Monday, March 13, 2006
Baby, A Hit One More Time: Max Martin's pop-rock resurgence. Do you think that's a good title for the upcoming IASPM conference? They already think I'm some sort of clown - my previous papers there have included "Saying the Unsayable: The Non-Verbal Vocalisations of Michael Jackson" and "Acting Like Rock Stars: The Hollywood Hobby Band".

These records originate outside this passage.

-- ==== Sys2Proof/Tests/Slice0.lean ====
section
/-! SUPPORT. Tests: the WellFormed smoke, the decoding of words written out from the spec, one step per instruction with
expected results from 95_test_vectors.md or the rule's own example, and a witness for the hypotheses of each statement. -/

namespace Sys2Proof.Tests

open Sys2Proof Sys2Proof.Machine

set_option maxRecDepth 20000

/-! ### Small states -/

/-- `Q_CAP = 4`, `STACK_DEPTH = 3`, `TIMEOUT_MS = 3`, `FATAL_THRESHOLD = 3`, profile `SRC`. -/
def cfgWith (p : BadCsPolicy) : Config :=
  ⟨{ codes := Codes.src, qCap := 4, stackDepth := 3, timeoutMs := 3, fatalThreshold := 3, badCsPolicy := p },
   by cases p <;> decide⟩

/-- The reset state of `cfgWith .restart`, with `NOW = 1000`. -/
def start : State := State.resetWith (cfgWith .restart) 1000 Script.empty

/-- With `l` on the stack, bottom first. -/
def stack (l : List LinkState) (s : State) : State :=
  { s with link := { ls := l ++ List.replicate (3 - l.length) .idle, depth := BitVec.ofNat 8 l.length } }

/-- With `bs` waiting in `RX_FIFO`. -/
def waiting (bs : List Byte) (s : State) : State := { s with rxFifo := bs }

/-- With the operation `o` in progress at `ph`. -/
def busy (o : Op) (ph : Phase) (s : State) : State := { s with op := o, phase := ph }

/-- With the turns `ts` to come. -/
def turns (ts : List Turn) (s : State) : State := { s with script := { s.script with turns := ts } }

/-- With the command `c` presented to the command port, whose turn is next. -/
def command (c : List Byte) (s : State) : State :=
  { s with script := { s.script with turns := [.hostCmd], cmdIn := [c] } }

/-- With the command `c` presented to the drain port, whose turn is next. -/
def drain (c : List Byte) (s : State) : State :=
  { s with script := { s.script with turns := [.hostDrain], drainIn := [c] } }

/-- With the frames `fs` live in the queue, from slot 0. -/
def queued (fs : List Frame) (s : State) : State :=
  { s with queue := { buf := fs ++ List.replicate (4 - fs.length) Frame.zero, rd := 0, wr := fs.length % 4
                      count := BitVec.ofNat 8 fs.length } }

/-- With the accumulator holding `f` and `n` bytes, whose XOR is `cs`. -/
def accumulated (f : Frame) (n : Fin 7) (cs : Byte) (s : State) : State :=
  { s with acc := { buf := f, count := n, cs := cs } }

/-- The frame of vector W8: `01 05 02 00 2A 2C`. -/
def frame42 : Frame := ⟨0x01, 0x05, 0x02, 0x00, 0x2A, 0x2C⟩

/-- The second frame of vector V-Q-1: `01 05 03 00 07 00`. -/
def frame7 : Frame := ⟨0x01, 0x05, 0x03, 0x00, 0x07, 0x00⟩

/-- What one step leads to satisfies `P`. -/
def stepTo (s : State) (P : State → Bool) : Bool :=
  match step s with
  | .next t => P t
  | .fault _ => false
  | .refused _ => false

/-- What an instruction leads to satisfies `P`. -/
def runTo (i : Instr) (s : State) (P : State → Bool) : Bool :=
  match exec i s with
  | .next t => P t
  | .fault _ => false
  | .refused _ => false

/-- The decoder's answer. -/
def decodesTo (p : Place) (bs : List Byte) (i : Instr) : Bool :=
  match decode Codes.src p bs with
  | .ok j => decide (j = i)
  | .error _ => false

/-- The decoder's reason. -/
def rejectedAs (p : Place) (bs : List Byte) (r : Reject) : Bool :=
  match decode Codes.src p bs with
  | .ok _ => false
  | .error q => decide (q = r)

/-! ### The WellFormed smoke: an ill-formed term for each check -/

/-- R72, R195: 256 units do not fit the count byte, in each of the four forms. -/
theorem test_illFormed_units :
    (Instr.writeStr 0 (List.replicate 256 0)).wellFormed = false
    ∧ (Instr.writeStrU 0 (List.replicate 256 0)).wellFormed = false
    ∧ (Instr.writeMagicBytes 0 (List.replicate 256 0)).wellFormed = false
    ∧ (Instr.writeMagicDbytes 0 (List.replicate 256 0)).wellFormed = false
    ∧ (Instr.writeStr 0 (List.replicate 255 0)).wellFormed = true := by decide

/-- R72, R84: an instruction is not admitted at another port, in another link state, or as another class. -/
theorem test_illFormed_places :
    Instr.pump.admittedAt Codes.src (.host .drain) = false
    ∧ Instr.dequeue.admittedAt Codes.src (.host .command) = false
    ∧ Instr.rxAck.admittedAt Codes.src (.host .command) = false
    ∧ Instr.pump.admittedAt Codes.src (.receive .idle) = false
    ∧ Instr.rxReportEventLead.admittedAt Codes.src (.receive .receivingEvent) = false
    ∧ Instr.rxAck.admittedAt Codes.src (.receive .idle) = false
    ∧ Instr.rxNak.admittedAt Codes.src (.receive .waitReportHeader) = false
    ∧ Instr.rxReportObjLead.admittedAt Codes.src (.receive .waitAckOrNak) = false
    ∧ (Instr.rxFramingError 0x06).admittedAt Codes.src (.receive .waitAckOrNak) = false
    ∧ (Instr.rxFrameByte 0).admittedAt Codes.src (.receive .receivingMagicBytes) = false
    ∧ (Instr.rxMagicHeaderByte 0).admittedAt Codes.src (.receive .shutdown) = false := by decide

/-- R8, R82: each constraint of the configuration refuses a value outside it; the bounds themselves pass. -/
theorem test_illFormed_configurations :
    let p := (cfgWith .restart).val
    { p with codes := { p.codes with nak := p.codes.ack } }.valid = false
    ∧ { p with qCap := 2 }.valid = false ∧ { p with qCap := 12 }.valid = false ∧ { p with qCap := 256 }.valid = false
    ∧ { p with stackDepth := 0 }.valid = false ∧ { p with stackDepth := 256 }.valid = false
    ∧ { p with timeoutMs := 2147483648 }.valid = false ∧ { p with fatalThreshold := 256 }.valid = false
    ∧ { p with codes := Codes.genie, qCap := 128, stackDepth := 255, timeoutMs := 2147483647,
               fatalThreshold := 255 }.valid = true := by decide

/-! ### Decoding: words written out from R72, R79, R81 and R84 -/

/-- The host operations, with the bytes of V-TX-1 to V-TX-11, V-SET-1 to V-SET-3 and R72. -/
theorem test_decode_host :
    decodesTo (.host .command) [0x01] .pump
    ∧ decodesTo (.host .command) [0x02] .waitIdle
    ∧ decodesTo (.host .command) [0x03] .resync
    ∧ decodesTo (.host .command) [0x04, 0x01] (.setHandler true)
    ∧ decodesTo (.host .command) [0x05, 0x00] (.setBytesSink false)
    ∧ decodesTo (.host .command) [0x06, 0x01] (.setDbytesSink true)
    ∧ decodesTo (.host .command) [0x10, 0x03, 0x01] (.readObj 3 1)
    ∧ decodesTo (.host .command) [0x11, 0x03, 0x01, 0x01, 0xF4] (.writeObj 3 1 0x01 0xF4)
    ∧ decodesTo (.host .command) [0x12, 0x0A] (.writeContrast 10)
    ∧ decodesTo (.host .command) [0x13, 0x02, 0x02, 0x48, 0x69] (.writeStr 2 [0x48, 0x69])
    ∧ decodesTo (.host .command) [0x14, 0x00, 0x02, 0x00, 0x41, 0x00, 0xE9] (.writeStrU 0 [0x0041, 0x00E9])
    ∧ decodesTo (.host .command) [0x15, 0x01, 0x03, 0x10, 0x20, 0x30] (.writeMagicBytes 1 [0x10, 0x20, 0x30])
    ∧ decodesTo (.host .command) [0x16, 0x01, 0x01, 0x12, 0x34] (.writeMagicDbytes 1 [0x1234])
    ∧ decodesTo (.host .drain) [0x20] .dequeue
    ∧ decodesTo (.host .drain) [0x21] .readStatus := by decide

But please indulge me as I sketch a brief account of the recent works of writer/producer Max Martin. Despite the industry's mythologies of authenticity, producers have always been the true kings of pop, from Phil Spector to Timbaland. These days producers tend to be celebrities in their own right. Last night I read an interview with Stuart "Jacques Lu Cont" Price in the Herald Sun, for godsakes! (As an aside, I do enjoy the minor stamp I have left on Crikey in the form of my nickname for that paper, "The Hez".) They can't help performing on the tracks they produce (hello Pharrell!) and I would really be interested to know who inaugurated that (mostly hip-hop) practice of 'branding' the tracks through an obvious shout-out to the producer (eg "Just Blaze!" "Darkchild").
But back to Max. You may remember the Swede (born Martin Sandberg in 1971) as the writer of arguably the greatest pop song ever (and I am prepared to argue it), "...Baby One More Time" (1999). He was part of the Backstreet Boys production team - he worked on "Quit Playing Games With My Heart" (aka "Quit Shoving Things Up My Arse"), "As Long As You Love Me", "I Want It That Way" and "Everybody (Backstreet's Back)".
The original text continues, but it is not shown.